Но в Шримад Бхагаватам  есть текст, что грешник в момент смерти от страха перед Ямадутами испражняется:

*ШБ 3.30.19* В момент смерти человек видит посланцев бога смерти, которые стоят перед ним с налитыми яростью глазами, и, охваченный ужасом, он испускает мочу и кал.

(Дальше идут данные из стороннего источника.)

-- ==== Sys2Proof/Certificates/Slice0/Obligations.lean ====
section
/-! DEFINITION. The statements for the provers. Each docstring names the rules of the spec; `Sys2Proof.Claims` holds the words
in which they are stated. -/

namespace Sys2Proof.Claims
end Sys2Proof.Claims

open Sys2Proof Sys2Proof.Machine Sys2Proof.Claims
/-! ## Vocabulary of the statements -/

namespace Sys2Proof.Claims

open Sys2Proof.Machine

/-- The instruction answers the state t. -/
abbrev Gives (i : Instr) (s t : State) : Prop := exec i s = .next t

/-- No poisoned register among the sources rs (R321). -/
abbrev Unpoisoned (s : State) (rs : List (BitVec 5)) : Prop := s.xPoisoned rs = false

/-- The scalar result v in register d, and the retirement of an instruction of len bytes. -/
abbrev WritesX (i : Instr) (s : State) (d : BitVec 5) (v : Word) (len : Nat) : Prop :=
  Gives i s ((s.writeX d v).retire len)

/-- 1 for a true statement, 0 for a false one. -/
def flag (p : Prop) [Decidable p] : Word := if p then 1 else 0

/-- The number of leading zero bits by the position of the highest one bit. -/
def leadingZeros (a : Word) : Word := if a = 0 then 64 else BitVec.ofNat 64 (63 - Nat.log2 a.toNat)

/-- The number of bits from bit 0 on that are zero before the first one bit. -/
def trailingZeros (a : Word) : Word := BitVec.ofNat 64 (((List.range 64).takeWhile fun k => !a.getLsbD k).length)

/-- The number of one bits. -/
def oneBits (a : Word) : Word := BitVec.ofNat 64 ((List.range 64).countP fun k => a.getLsbD k)

/-- Quotient of R49: all ones for a zero divisor, the dividend on overflow, else truncated toward zero. -/
def quotientS (a b : Word) : Word :=
  if b = 0 then allOnes else if a.toInt = -2 ^ 63 ∧ b.toInt = -1 then a else BitVec.ofInt 64 (a.toInt.tdiv b.toInt)

end Sys2Proof.Claims

/-! ## The scalar domain -/

/-- R77 and R78: the integer operations of SOP, each result as the rule's table gives it. -/
def Obligations.ScalarIntegerResults : Prop :=
  ∀ (o : OpR) (s : State), Unpoisoned s [o.a] →
    let a := s.x o.a
    let b := s.x o.b
    (Unpoisoned s [o.b] →
      WritesX (.add o) s o.d (a + b) 4 ∧ WritesX (.sub o) s o.d (a - b) 4 ∧
      WritesX (.and o) s o.d (a &&& b) 4 ∧ WritesX (.or o) s o.d (a ||| b) 4 ∧
      WritesX (.xor o) s o.d (a ^^^ b) 4 ∧ WritesX (.andn o) s o.d (a &&& ~~~b) 4 ∧
      WritesX (.sll o) s o.d (a <<< (b.toNat % 64)) 4 ∧ WritesX (.srl o) s o.d (a >>> (b.toNat % 64)) 4 ∧
      WritesX (.sra o) s o.d (a.sshiftRight (b.toNat % 64)) 4 ∧
      WritesX (.slt o) s o.d (flag (a.toInt < b.toInt)) 4 ∧ WritesX (.sltu o) s o.d (flag (a.toNat < b.toNat)) 4 ∧
      WritesX (.min o) s o.d (if a.toInt ≤ b.toInt then a else b) 4 ∧
      WritesX (.max o) s o.d (if b.toInt ≤ a.toInt then a else b) 4 ∧
      WritesX (.minu o) s o.d (if a.toNat ≤ b.toNat then a else b) 4 ∧
      WritesX (.maxu o) s o.d (if b.toNat ≤ a.toNat then a else b) 4 ∧
      WritesX (.mul o) s o.d (BitVec.ofNat 64 (a.toNat * b.toNat)) 4 ∧
      WritesX (.mulh o) s o.d (BitVec.ofInt 64 (a.toInt * b.toInt / 2 ^ 64)) 4 ∧
      WritesX (.mulhu o) s o.d (BitVec.ofNat 64 (a.toNat * b.toNat / 2 ^ 64)) 4 ∧
      WritesX (.div o) s o.d (quotientS a b) 4 ∧
      WritesX (.divu o) s o.d (if b = 0 then allOnes else BitVec.ofNat 64 (a.toNat / b.toNat)) 4 ∧
      WritesX (.rem o) s o.d (if b = 0 then a else a - b * quotientS a b) 4 ∧
      WritesX (.remu o) s o.d (if b = 0 then a else BitVec.ofNat 64 (a.toNat % b.toNat)) 4) ∧
    WritesX (.clz o) s o.d (leadingZeros a) 4 ∧ WritesX (.ctz o) s o.d (trailingZeros a) 4 ∧
    WritesX (.popc o) s o.d (oneBits a) 4

/-- R81 and R82: immediates of 11 and 43 bits, shift amounts, and `LUP`. -/
def Sys2Proof.Claims.ImmediateResults : Prop :=
  (∀ (d a : BitVec 5) (i : BitVec 11) (w : BitVec 43) (s : State), Unpoisoned s [a] →
    let x := s.x a
    let m := i.signExtend 64
    let n := w.signExtend 64
    WritesX (.addi ⟨d, a, i⟩) s d (x + m) 4 ∧ WritesX (.addiWide ⟨d, a, w⟩) s d (x + n) 8 ∧
    WritesX (.andi ⟨d, a, i⟩) s d (x &&& m) 4 ∧ WritesX (.andiWide ⟨d, a, w⟩) s d (x &&& n) 8 ∧
    WritesX (.ori ⟨d, a, i⟩) s d (x ||| m) 4 ∧ WritesX (.oriWide ⟨d, a, w⟩) s d (x ||| n) 8 ∧
    WritesX (.xori ⟨d, a, i⟩) s d (x ^^^ m) 4 ∧ WritesX (.xoriWide ⟨d, a, w⟩) s d (x ^^^ n) 8 ∧
    WritesX (.slti ⟨d, a, i⟩) s d (flag (x.toInt < m.toInt)) 4 ∧
    WritesX (.sltiWide ⟨d, a, w⟩) s d (flag (x.toInt < n.toInt)) 8 ∧
    WritesX (.sltiu ⟨d, a, i⟩) s d (flag (x.toNat < m.toNat)) 4 ∧
    WritesX (.sltiuWide ⟨d, a, w⟩) s d (flag (x.toNat < n.toNat)) 8 ∧
    WritesX (.muli ⟨d, a, i⟩) s d (BitVec.ofNat 64 (x.toNat * m.toNat)) 4 ∧
    WritesX (.muliWide ⟨d, a, w⟩) s d (BitVec.ofNat 64 (x.toNat * n.toNat)) 8) ∧
  (∀ (o : OpSh) (s : State), Unpoisoned s [o.a] →
    WritesX (.slli o) s o.d (s.x o.a <<< o.sh.toNat) 4 ∧ WritesX (.srli o) s o.d (s.x o.a >>> o.sh.toNat) 4 ∧
    WritesX (.srai o) s o.d ((s.x o.a).sshiftRight o.sh.toNat) 4) ∧
  (∀ (d : BitVec 5) (i : BitVec 19) (w : BitVec 51) (s : State),
    WritesX (.lup ⟨d, i⟩) s d (BitVec.ofInt 64 (i.toInt * 2 ^ 11)) 4 ∧
    WritesX (.lupWide ⟨d, w⟩) s d (BitVec.ofInt 64 (w.toInt * 2 ^ 11)) 8)

/-- R39 and R41: a compact scalar op has the effect of its standard instruction with the last destination as operand a, and
2 bytes. -/
def Sys2Proof.Claims.CompactScalarResults : Prop :=
  ∀ (o : OpC) (s : State), Unpoisoned s [s.cur.u.lastd.setWidth 5] →
    let a := s.x (s.cur.u.lastd.setWidth 5)
    let b := s.x o.b
    (Unpoisoned s [o.b] →
      WritesX (.cAdd o) s o.d (a + b) 2 ∧ WritesX (.cSub o) s o.d (a - b) 2 ∧
      WritesX (.cAnd o) s o.d (a &&& b) 2 ∧ WritesX (.cOr o) s o.d (a ||| b) 2 ∧
      WritesX (.cXor o) s o.d (a ^^^ b) 2 ∧ WritesX (.cSll o) s o.d (a <<< (b.toNat % 64)) 2 ∧
      WritesX (.cSrl o) s o.d (a >>> (b.toNat % 64)) 2) ∧
    WritesX (.cAddi o) s o.d (a + o.b.signExtend 64) 2 ∧ WritesX (.cMv o) s o.d a 2

/-- R75: a register reads zero as `x0`; a write reaches exactly the named register, and one of `x0` none; R40: `lastd`. -/
def Obligations.RegisterWrite : Prop :=
  ∀ (s : State) (d r : BitVec 5) (v : Word),
    s.x 0 = 0 ∧
    (s.writeX d v).x r = (if r = 0 then 0 else if r = d then v else s.x r) ∧
    (s.writeX d v).xlast = (if d = 0 then s.xlast else d) ∧
    (s.writeX d v).vlast = s.vlast ∧
    (∀ k, 13 ≤ k ∨ 5 ≤ k ∧ k < 8 → (s.writeX d v).cur.u.lastd.getLsbD k = s.cur.u.lastd.getLsbD k) ∧
    (∀ q : BitVec 5, (s.writeX d v).xPoisoned [q] = (if q = d then false else s.xPoisoned [q])) ∧
    (∃ x p l, s.writeX d v =
      { s with cur := { s.cur with x := x, poison := { s.cur.poison with x := p }, u := { s.cur.u with lastd := l } } })

/-! ## Vocabulary of the vector domain -/

namespace Sys2Proof.Claims

open Sys2Proof.Machine

/-- EW in bits, G and `rlen` in bytes, as `vtype` gives them (R10). -/
def ew (s : State) : Nat := 8 <<< (s.cur.u.vtype &&& 3).toNat
def grp (s : State) : Nat := 1 <<< ((s.cur.u.vtype >>> 2) &&& 3).toNat
def rlen (s : State) : Nat := 1024 <<< ((s.cur.u.vtype >>> 8) &&& 7).toNat
/-- TP, MP, and the flushes of inputs and results (R10, R61). -/
def tp (s : State) : Bool := s.cur.u.vtype.getLsbD 4
def mp (s : State) : Bool := s.cur.u.vtype.getLsbD 5
def fin (s : State) : Bool := s.cur.u.vtype.getLsbD 6
def fres (s : State) : Bool := s.cur.u.vtype.getLsbD 7
def vl (s : State) : Nat := s.cur.u.vl.toNat
def vstart (s : State) : Nat := s.cur.u.vstart.toNat

/-- Registers of a span of element width w (R104). -/
def span (s : State) (w : Nat) : Nat := max 1 (grp s * w / ew s)

/-- The span condition (R104). -/
def Aligned (s : State) (w : Nat) (r : BitVec 5) : Prop := r.toNat % span s w = 0 ∧ r.toNat + span s w ≤ 32

/-- No register of the span is poisoned (R321). -/
def Clean (s : State) (w : Nat) (r : BitVec 5) : Prop :=
  ∀ k, k < span s w → s.cur.poison.v.getLsbD (r.toNat + k) = false

/-- A source span that an instruction may read. -/
abbrev Source (s : State) (w : Nat) (r : BitVec 5) : Prop := Aligned s w r ∧ Clean s w r

/-- The spans share no register. -/
def Apart (s : State) (w : Nat) (r : BitVec 5) (w' : Nat) (r' : BitVec 5) : Prop :=
  r.toNat + span s w ≤ r'.toNat ∨ r'.toNat + span s w' ≤ r.toNat

/-- A destination span as R107 allows it beside a source span: apart, or the same elements at the same places. -/
def DestBeside (s : State) (w : Nat) (d : BitVec 5) (w' : Nat) (r : BitVec 5) : Prop :=
  Apart s w d w' r ∨ d = r ∧ w = w'

/-- Element i of a span (R104). -/
def el (s : State) (w : Nat) (r : BitVec 5) (i : Nat) : Nat := elem w (s.regBits (rlen s) r.toNat (span s w)) i

/-- A mask that an instruction may read (R321). -/
def MaskFree (s : State) (k : BitVec 4) : Prop := s.cur.poison.m.getLsbD k.toNat = false

/-- A governing mask that an instruction may read; 15 reads none (R27). -/
def GovFree (s : State) (mk : BitVec 4) : Prop := mk = 15 ∨ MaskFree s mk

/-- Bit i of a mask. -/
def bit (s : State) (k : BitVec 4) (i : Nat) : Bool := (vget (n := 4) s.cur.m k).testBit i

/-- Element i is active (R106). -/
def on (s : State) (mk : BitVec 4) (i : Nat) : Bool :=
  decide (i < vl s) && decide (vstart s ≤ i) && (decide (mk = 15) || bit s mk i)

/-- A push of class cls that reads the `x` registers xs is accepted, no older entry waits, of this thread or of one that had the context before
(R173), and the lanes of the context have a quad (R15, R31, R309, R321, R326). -/
structure Ready (s : State) (cls : Cls) (c : Bool) (xs : List (BitVec 5)) : Prop where
  user : s.user = true
  clean : s.xPoisoned xs = false
  legal : (nextConvoy s.cur.convoy c cls).legal = true
  idle : s.cur.viq = []
  old : s.oldEntries = []
  quad : s.hasQuad = true
  lanes : s.lanesNext = false

/-- `Ready`, and the instruction has elements (R12). -/
structure Works (s : State) (cls : Cls) (c : Bool) (xs : List (BitVec 5)) : Prop where
  ready : Ready s cls c xs
  some : vstart s < vl s

/-- What every completed vector instruction leaves: its convoy (R30), at whose start the quads are assigned (R172), `vstart` 0 (R11), one more
completed entry (R17), its flags (R62), its last destinations (R40). -/
def completed (s : State) (cls : Cls) (c : Bool) (vd xd : Option (BitVec 5)) (fl : Word) : State :=
  let s1 : State := { s with
    cur := { s.cur with
      convoy := some (nextConvoy s.cur.convoy c cls)
      u := { s.cur.u with vstart := 0, vcommit := s.cur.u.vcommit + 1, vflags := s.cur.u.vflags ||| (fl &&& 0x13F) } }
    core := { s.core with held := if c || s.cur.convoy.isNone then s.quadsMoved else s.core.held } }
  let s2 := match vd with
    | some d => s1.setVlast d
    | none => s1
  match xd with
  | some d => s2.setXlast d
  | none => s2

http://www.ahakimov.ru/vedic/174.html

----------


## Кришна Мохан дас

Работал в реанимации видел реально все признаки,которые описывает Шримад Бхагаватам.Реально на лице возникает гримаса ужаса,человек ходит под себя и кричит от ужаса.
  В ад оправляется душа,выходя из ануса.В теле когда там присутствует душа,она плавает в воздушных потоках.Когда наступает момент смерти,душа в воздушном потоке выходит из тела.Соответственно когда человек опоражнятся во время смерти,это признак что душа выходит через анус.Ведь испражнения выталкиваются воздухом.

----------


## Kasturika d.d.

А если из области сердца выходит душа, или из макушки, то как это происходит тогда? Воздушный поток это не означает воздух с телесными загрязнениями. Душа парит в пяти воздушных потоках, которые переносят ее в тонком теле в момент смерти.

----------


## Кришна Мохан дас

> А если из области сердца выходит душа, или из макушки ( сахасрара ) , то как это происходит? Воздушный поток это не означает воздух с телесными загрязнениями. Душа парит в пяти воздушных потоках, которые переносят ее в момент смерти.

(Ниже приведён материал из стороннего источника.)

-- ==== Sys2Proof/Laws/PerInstr.lean ====
section
/-! SUPPORT. Facts about every instruction as syntax, one lemma per constructor. -/

namespace Sys2Proof.Laws

/-- The words of an encoded instruction carry the length bits of their form (R24), so a byte string that begins with them is cut at
their end. -/
def LengthBits.Statement (i : Instr) : Prop := ∀ c, encode i = some c → c.lengthOk = true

Из области сердца не выходит душа,она выходит из 9 отверстий.Не помню точно где это описанно.Естественно она не соприкасается с телесными веществами.В Бхагавад гите есть стихи,в которых описывается как йог затыкает все отверстия тела,чтобы душа вышла из макушки.Говорят череп лопается на темечке когда душа выходит из него.

----------


## Гаятри деви даси

> Один участник этого форума (Айдас его имя)настаивает на том что шудры в наше время могут есть мясо(исключая коров,быков и телят) и не нести за это никакого наказание


Неужели так хочется есть мясо?
Судя по всему вопрошающий о мясе так или иначе знаком с бхакти и бхактами, а стало быть и с пищей в бхакти. Ну как минимум в благости.
И неужели вкус пищи в саттве, или даже трансцендентный вкус прасада, не смог вытеснить желание есть мясо?

----------


## Александр 2

> Неужели так хочется есть мясо?
> Судя по всему вопрошающий о мясе так или иначе знаком с бхакти и бхактами, а стало быть и с пищей в бхакти. Ну как минимум в благости.
> И неужели вкус пищи в саттве, или даже трансцендентный вкус прасада, не смог вытеснить желание есть мясо?

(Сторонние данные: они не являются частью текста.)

-- ==== Sys2Proof/Tests/Slice0.lean ====
section
/-! SUPPORT. Tests: what `WellFormed` refuses, words written out from the encoding tables of the spec, single steps whose results are
worked out by hand from the rules, and for every statement states and operands that meet its hypotheses. -/

namespace Sys2Proof.Tests

open Sys2Proof Sys2Proof.Machine Sys2Proof.Claims

/-! ## Ill-formed instructions -/

/-- A must-be-zero field of each format is set (R28). -/
theorem test_illFormed_zero : ¬ WellFormed (.clz ⟨1, 2, 3⟩) ∧ ¬ WellFormed (.fsqrt ⟨0, 1, 2, 3⟩) ∧ ¬ WellFormed (.srd ⟨1, 2, 0x10⟩) ∧
    ¬ WellFormed (.ecall ⟨1, 0⟩) ∧ ¬ WellFormed (.tlbinv ⟨1, 2⟩) ∧ ¬ WellFormed (.vid ⟨false, 1, 2, 0, 15⟩) ∧
    ¬ WellFormed (.vld ⟨false, 1, 2, 3, 0, 15⟩) ∧ ¬ WellFormed (.mzero ⟨false, 1, 0, 0, 0, 15⟩) ∧ ¬ WellFormed (.cpy ⟨1, 2, 3⟩) ∧
    ¬ WellFormed (.yield ⟨0, 0, 1⟩) ∧ ¬ WellFormed (.gleave ⟨0, 1, 2⟩) ∧ ¬ WellFormed (.fence ⟨0, 0, 0, 0, 1⟩) ∧
    ¬ WellFormed (.ltld ⟨false, 1, 2, 3, 15⟩) ∧ ¬ WellFormed (.tkpush ⟨false, 1, 2, 3, 15⟩) ∧ ¬ WellFormed (.cMv ⟨1, 2⟩) ∧
    ¬ WellFormed (.ksclr ⟨false, 0, 0, 1, 15⟩) ∧ ¬ WellFormed (.kscnt ⟨false, 1, 2, 0, 15⟩) ∧ ¬ WellFormed (.tmbind ⟨false, 1, 2, 0, 15⟩) ∧
    ¬ WellFormed (.vaddVxWide ⟨false, 1, 2, 3, 15, 0⟩) := by decide

/-- A mask number, a format register, a stream register or a tile that does not exist (R105, R133, R150, R238, R266, R280). -/
theorem test_illFormed_numbers : ¬ WellFormed (.mand ⟨false, 16, 0, 0, 15⟩) ∧ ¬ WellFormed (.mand ⟨false, 0, 16, 0, 15⟩) ∧
    ¬ WellFormed (.mand ⟨false, 0, 0, 16, 15⟩) ∧ ¬ WellFormed (.vceqVv ⟨false, 16, 1, 2, 15⟩) ∧ ¬ WellFormed (.mcnt ⟨false, 1, 16, 0, 15⟩) ∧
    ¬ WellFormed (.kslkp ⟨false, 1, 2, 16, 15⟩) ∧ ¬ WellFormed (.vpartb ⟨false, 1, 2, 16, 15⟩) ∧ ¬ WellFormed (.tmcomp ⟨false, 1, 2, 16, 15⟩) ∧
    ¬ WellFormed (.xacc ⟨false, 8, 0, 0, 0, 15⟩) ∧ ¬ WellFormed (.xacct ⟨false, 0, 8, 0, 0, 15⟩) ∧ ¬ WellFormed (.gxacct ⟨false, 0, 0, 8, 0, 15⟩) ∧
    ¬ WellFormed (.mext ⟨false, 1, 8, 0, 0, 15⟩) ∧ ¬ WellFormed (.tset ⟨false, 8, 1, 0, 0, 15⟩) ∧ ¬ WellFormed (.tset ⟨false, 1, 1, 0, 1, 15⟩) := by
  decide

/-- A governing mask that an instruction must name, or must not. -/
theorem test_illFormed_governing : ¬ WellFormed (.vmergeVv ⟨false, 1, 2, 3, 15⟩) ∧ ¬ WellFormed (.vldff ⟨false, 1, 2, 0, 0, 15⟩) ∧
    ¬ WellFormed (.ksdrain ⟨false, 1, 0, 2, 15⟩) ∧ ¬ WellFormed (.hgint ⟨false, 1, 2, 3, 15⟩) ∧ ¬ WellFormed (.vget ⟨false, 1, 2, 3, 0⟩) ∧
    ¬ WellFormed (.ltfill ⟨false, 0, 1, 2, 0⟩) ∧ ¬ WellFormed (.tmcomp ⟨false, 1, 2, 3, 0⟩) := by decide

/-- A reserved precision, width, scope, hint, register number, `vtype` or page count; `BARSYNC` without a destination (R79, R181, R123,
R95, R100, R319, R189). -/
theorem test_illFormed_values : ¬ WellFormed (.fadd ⟨2, 1, 2, 3⟩) ∧ ¬ WellFormed (.amoadd ⟨0, 2, 1, 2, 3⟩) ∧
    ¬ WellFormed (.amoadd ⟨5, 0, 1, 2, 3⟩) ∧ ¬ WellFormed (.fence ⟨5, 0, 0, 0, 0⟩) ∧ ¬ WellFormed (.vldx ⟨false, 1, 2, 3, 3, 15⟩) ∧
    ¬ WellFormed (.swr ⟨1, 2, 0x400⟩) ∧ ¬ WellFormed (.vcfg ⟨1, 2, 0x800⟩) ∧ ¬ WellFormed (.vcfg ⟨1, 2, 0x600⟩) ∧
    ¬ WellFormed (.pgsplice ⟨1, 2, 0⟩) ∧ ¬ WellFormed (.pgsplice ⟨1, 2, 65⟩) ∧ ¬ WellFormed (.barsync ⟨0, 1, 0⟩) := by decide

/-! ## Words by the encoding tables (R27, R34, R37, R41): fields from bit 31 down, the major, C, the length bits -/

/-- f9 or f5 over b, a, d. -/
theorem test_decode_threeRegisters :
    decodeTableWord 32 0b000000000_00010_00001_00011_00000_0_01 = some (.add ⟨3, 1, 2⟩) ∧
    decodeTableWord 32 0b000000001_11111_00001_00011_00000_0_01 = some (.sub ⟨3, 1, 31⟩) ∧
    decodeTableWord 32 0b000_00_0010_00111_00110_00101_00101_0_01 = some (.amoadd ⟨0, 0, 5, 6, 7⟩) ∧
    decodeTableWord 32 0b100_01_1011_00111_00110_00101_00101_0_01 = some (.waita ⟨4, 1, 5, 6, 7⟩) ∧
    decodeTableWord 32 0b0000_00000_00010_00001_00000_11001_0_01 = some (.cpy ⟨0, 1, 2⟩) ∧
    decodeTableWord 32 0b0000_00000_00010_00001_00000_11100_0_01 = some (.barinit ⟨0, 1, 2⟩) ∧
    decodeTableWord 32 0b0000_00100_00010_00001_00011_11100_0_01 = some (.gang ⟨3, 1, 2⟩) := ⟨rfl, rfl, rfl, rfl, rfl, rfl, rfl⟩

/-- imm11 over f3, a, d; imm19 over d; off16 over cond and the tested register; a body length over level, a, d. -/
theorem test_decode_immediates :
    decodeTableWord 32 0b11111111111_000_00001_00101_00001_0_01 = some (.addi ⟨5, 1, 0x7FF⟩) ∧
    decodeTableWord 32 0b00001_000011_110_00001_00101_00001_0_01 = some (.srli ⟨5, 1, 3⟩) ∧
    decodeTableWord 32 0b0000000000000000001_00101_00010_0_01 = some (.lup ⟨5, 1⟩) ∧
    decodeTableWord 32 0b00000000100_010_00001_00101_00011_0_01 = some (.lw ⟨5, 1, 4⟩) ∧
    decodeTableWord 32 0b00000001000_011_00001_00101_00100_0_01 = some (.sd ⟨5, 1, 8⟩) ∧
    decodeTableWord 32 0b0000000000000011_010_00101_00110_0_01 = some (.bltz ⟨5, 3⟩) ∧
    decodeTableWord 32 0b0000000000000011_000_0_0101_00111_0_01 = some (.bany ⟨5, 3⟩) ∧
    decodeTableWord 32 0b0000000000000000010_00001_01000_0_01 = some (.jal ⟨1, 2⟩) ∧
    decodeTableWord 32 0b00000000000_000_00001_00000_01001_0_01 = some (.jalr ⟨0, 1, 0⟩) ∧
    decodeTableWord 32 0b00000000101_010_00010_00011_01011_0_01 = some (.loop ⟨3, 2, 2, 5⟩) := ⟨rfl, rfl, rfl, rfl, rfl, rfl, rfl, rfl, rfl, rfl⟩

/-- SYS and VC. -/
theorem test_decode_system :
    decodeTableWord 32 0b0_0100000101_001_00010_00001_01010_0_01 = some (.swr ⟨1, 2, 0x105⟩) ∧
    decodeTableWord 32 0b00000000000_100_00000_00000_01010_0_01 = some (.ecall ⟨0, 0⟩) ∧
    decodeTableWord 32 0b00000000010_100_00000_00000_01010_0_01 = some (.eret ⟨0, 0⟩) ∧
    decodeTableWord 32 0b00000000101_100_00001_00000_01010_0_01 = some (.tlbinv ⟨0, 1⟩) ∧
    decodeTableWord 32 0b0000_0000001_101_00001_00010_01010_0_01 = some (.pgsplice ⟨2, 1, 1⟩) ∧
    decodeTableWord 32 0b0_00_0100000010_00010_00001_01100_0_01 = some (.vcfg ⟨1, 2, 0x102⟩) ∧
    decodeTableWord 32 0b1_00000000_00011_00010_00001_01100_0_01 = some (.vcfgr ⟨1, 2, 3⟩) := ⟨rfl, rfl, rfl, rfl, rfl, rfl, rfl⟩

/-- mk over f5, b, a, d; fs and f2; mode and hint. -/
theorem test_decode_vector :
    decodeTableWord 32 0b0011_00000_00010_00001_00100_01101_1_01 = some (.vaddVv ⟨true, 4, 1, 2, 3⟩) ∧
    decodeTableWord 32 0b1111_00001_00010_00001_00100_01110_0_01 = some (.vsubVx ⟨false, 4, 1, 2, 15⟩) ∧
    decodeTableWord 32 0b1111_00_101_00010_00001_00100_01111_0_01 = some (.vfmaVfv ⟨false, 4, 1, 2, 5, 15⟩) ∧
    decodeTableWord 32 0b1111_11_101_00010_00001_00100_10000_0_01 = some (.vmulVfx ⟨false, 4, 1, 2, 5, 15⟩) ∧
    decodeTableWord 32 0b1111_00_001_00000_00001_00100_10001_0_01 = some (.vcvt ⟨false, 4, 1, 1, 15⟩) ∧
    decodeTableWord 32 0b1111_00_001_00110_00001_00100_10001_0_01 = some (.vexp2 ⟨false, 4, 1, 1, 15⟩) ∧
    decodeTableWord 32 0b1111_00_001_00010_00001_00100_10010_0_01 = some (.vdot ⟨false, 4, 1, 2, 1, 15⟩) ∧
    decodeTableWord 32 0b0010_01_010_00010_00001_00100_10011_1_01 = some (.vldx ⟨true, 4, 1, 2, 1, 2⟩) ∧
    decodeTableWord 32 0b1111_00_100_00010_00001_00100_10100_0_01 = some (.vstsu ⟨false, 4, 1, 2, 0, 15⟩) ∧
    decodeTableWord 32 0b1111_11_010_00010_00001_00100_10101_0_01 = some (.vamomin ⟨false, 4, 1, 2, 3, 15⟩) ∧
    decodeTableWord 32 0b1111_00000_00010_00001_00100_10110_0_01 = some (.mand ⟨false, 4, 1, 2, 15⟩) ∧
    decodeTableWord 32 0b1111_01110_00010_00001_00100_10111_0_01 = some (.vperm ⟨false, 4, 1, 2, 15⟩) ∧
    decodeTableWord 32 0b1111_010_01_00010_00001_00100_11000_0_01 = some (.xacct ⟨false, 4, 1, 2, 1, 15⟩) ∧
    decodeTableWord 32 0b1111_00000_00010_00001_00100_11010_0_01 = some (.ksins ⟨false, 4, 1, 2, 15⟩) ∧
    decodeTableWord 32 0b0001_00110_00010_00001_00100_11011_0_01 = some (.hgint ⟨false, 4, 1, 2, 1⟩) :=
  ⟨rfl, rfl, rfl, rfl, rfl, rfl, rfl, rfl, rfl, rfl, rfl, rfl, rfl, rfl, rfl⟩

/-- Wide forms: the second word is the high part of the immediate (R37). Compact ops: b, d, op, 0 (R41). -/
theorem test_decode_wideAndCompact :
    decodeTableWord 64 0b00000000000000000000000000000001_00000000001_000_00001_00101_00001_0_11 = some (.addiWide ⟨5, 1, 0x801⟩) ∧
    decodeTableWord 64 0b00000000000000000000000000000001_0000000000000001_010_00101_00110_0_11 = some (.bltzWide ⟨5, 0x10001⟩) ∧
    decodeTableWord 64 0b00000000000000000000000000000101_1111_00000_00000_00001_00100_01110_1_11 = some (.vaddVxWide ⟨true, 4, 1, 0, 15, 5⟩) ∧
    decodeTableWord 64 0b11111111111111111111111111111000_1111_00_000_00000_00001_00100_10011_0_11 =
      some (.vldWide ⟨false, 4, 1, 0, 0, 15, 0xFFFFFFF8⟩) ∧
    decodeTableWord 16 0b01010_01001_00001_0 = some (.cAdd ⟨9, 10⟩) ∧ decodeTableWord 16 0b01010_01001_01010_0 = some (.cVadd ⟨9, 10⟩) :=
  ⟨rfl, rfl, rfl, rfl, rfl, rfl⟩

/-- A convoy bit in a scalar major (R29), a reserved major, a reserved function (R35), a wide form that R37 does not give, a word cut short. -/
theorem test_decode_refuses :
    decode [0x05, 0x03, 0x08, 0x00] = .error .convoyBit ∧ decode [0xE9, 0x03, 0x08, 0x00] = .error .reservedMajor ∧
    decode [0x01, 0x03, 0x08, 0xFF] = .error .reservedFunction ∧ decode [0x03, 0x03, 0x08, 0x00, 0, 0, 0, 0] = .error .notWide ∧
    decode [0x00, 0x00] = .error .reservedCompact ∧ decode [0x01, 0x03] = .error .truncated ∧
    decode [0x51, 0x01, 0x10, 0x00] = .error .badField := ⟨rfl, rfl, rfl, rfl, rfl, rfl, rfl⟩

/-! ## Single steps -/

/-- A live user thread at 0x10000: `vtype` vt, `vl` 3, the vector registers under tag t, and four scalar values. The TLB maps the page
at 0x20000 to 0x30000, for every access. -/
def vec (vt : Word) (t : Tag) : State :=
  { State.reset with
    core := { CoreRes.reset with tlb1 := [⟨0, 2, false, 0x3006F⟩] }
    cur := { Ctx.reset false with
      pc := 0x10000
      x := #v[0, 0x20000, 8, 3, 1, 0xFFFFFFFFFFFFFFFF, 0x8000000000000000, 0x3F800000, 0x40000000, 0, 0, 0, 0, 0, 0, 0,
        0, 0, 0, 0, 0, 0, 0, 0, 0, 0, 0, 0, 0, 0, 0, 0]
      v := Vector.replicate 32 ⟨t, 0⟩
      u := { UserRegs.start with vtype := vt, vl := 3 }
      thr := { Thread.empty with live := true } } }

/-- The same in system mode, where addresses are physical. -/
def sys : State := (vec 0x100 0).setSys { (vec 0x100 0).cur.sys with mode := .system, tvec := 0x4000 }

/-- `vec` with the bits of `v1` and `v2`. -/
def two (vt : Word) (t : Tag) (a b : Nat) : State :=
  (vec vt t).setCur { (vec vt t).cur with v := ((Vector.replicate 32 ⟨t, 0⟩).set 1 ⟨t, a⟩).set 2 ⟨t, b⟩ }

/-- A part of the state after an instruction. -/
def got {α : Type} (i : Instr) (s : State) (f : State → α) : Option α :=
  match exec i s with
  | .next t => some (f t)
  | _ => none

Этот Айдас, как он сам пишит в литовском форуме  forumas bhaktijoga.lt  , ел прасад несколько раз. Не помогло. Тело как требует мясо так требует. Смотрите: Несколько раз. Ага, не помогло. И человек сделал вывод что нет смысла дальше так питаться, толку то что? )))
Я ему нераз говорил что спрашивай Учителя про то что потребление мяса безнаказанно возможно или наоборот, за такие действия будет и соответствующее реакция? То нет, он Учителя не спрашивает. Нашел в Ману Самхите написанное что таким людям как он за потребление мяса наказание не будет и по этому нет нужды спрашивать Учителя.
Ну хоть смейся хоть плачь.
Я ушел из этого литовского форума из за того что администрация того форума, как она сама о себе говорит, широких взглядов и по этому смотрит через пальцы на этого Айдаса с его мясом, через пальцы. А вдруг человек поправится, не надо давить, наберитесь терпение. Я не против, пусть поправляется потихоньку, но не на форуме где много людей читают его посты про это безнаказанное мясо вплетенное в священные писание.

----------


## Гаятри деви даси

Ну вообщем-то да - давить ни на кого не нужно, ибо неоправдано. 
Если уж даже Господь Бог позволяет нам иметь свободу выбора, то и человекам непозволительно лишать других этой самой свободы.
Но лишь пытаться убедить и заинтересовать.

----------


## Ромашов Игорь Николаевич

> Работал в реанимации видел реально все признаки,которые описывает Шримад Бхагаватам.Реально на лице возникает гримаса ужаса,человек ходит под себя и кричит от ужаса.
>   В ад оправляется душа,выходя из ануса.В теле когда там присутствует душа,она плавает в воздушных потоках.Когда наступает момент смерти,душа в воздушном потоке выходит из тела.Соответственно когда человек опоражнятся во время смерти,это признак что душа выходит через анус.Ведь испражнения выталкиваются воздухом.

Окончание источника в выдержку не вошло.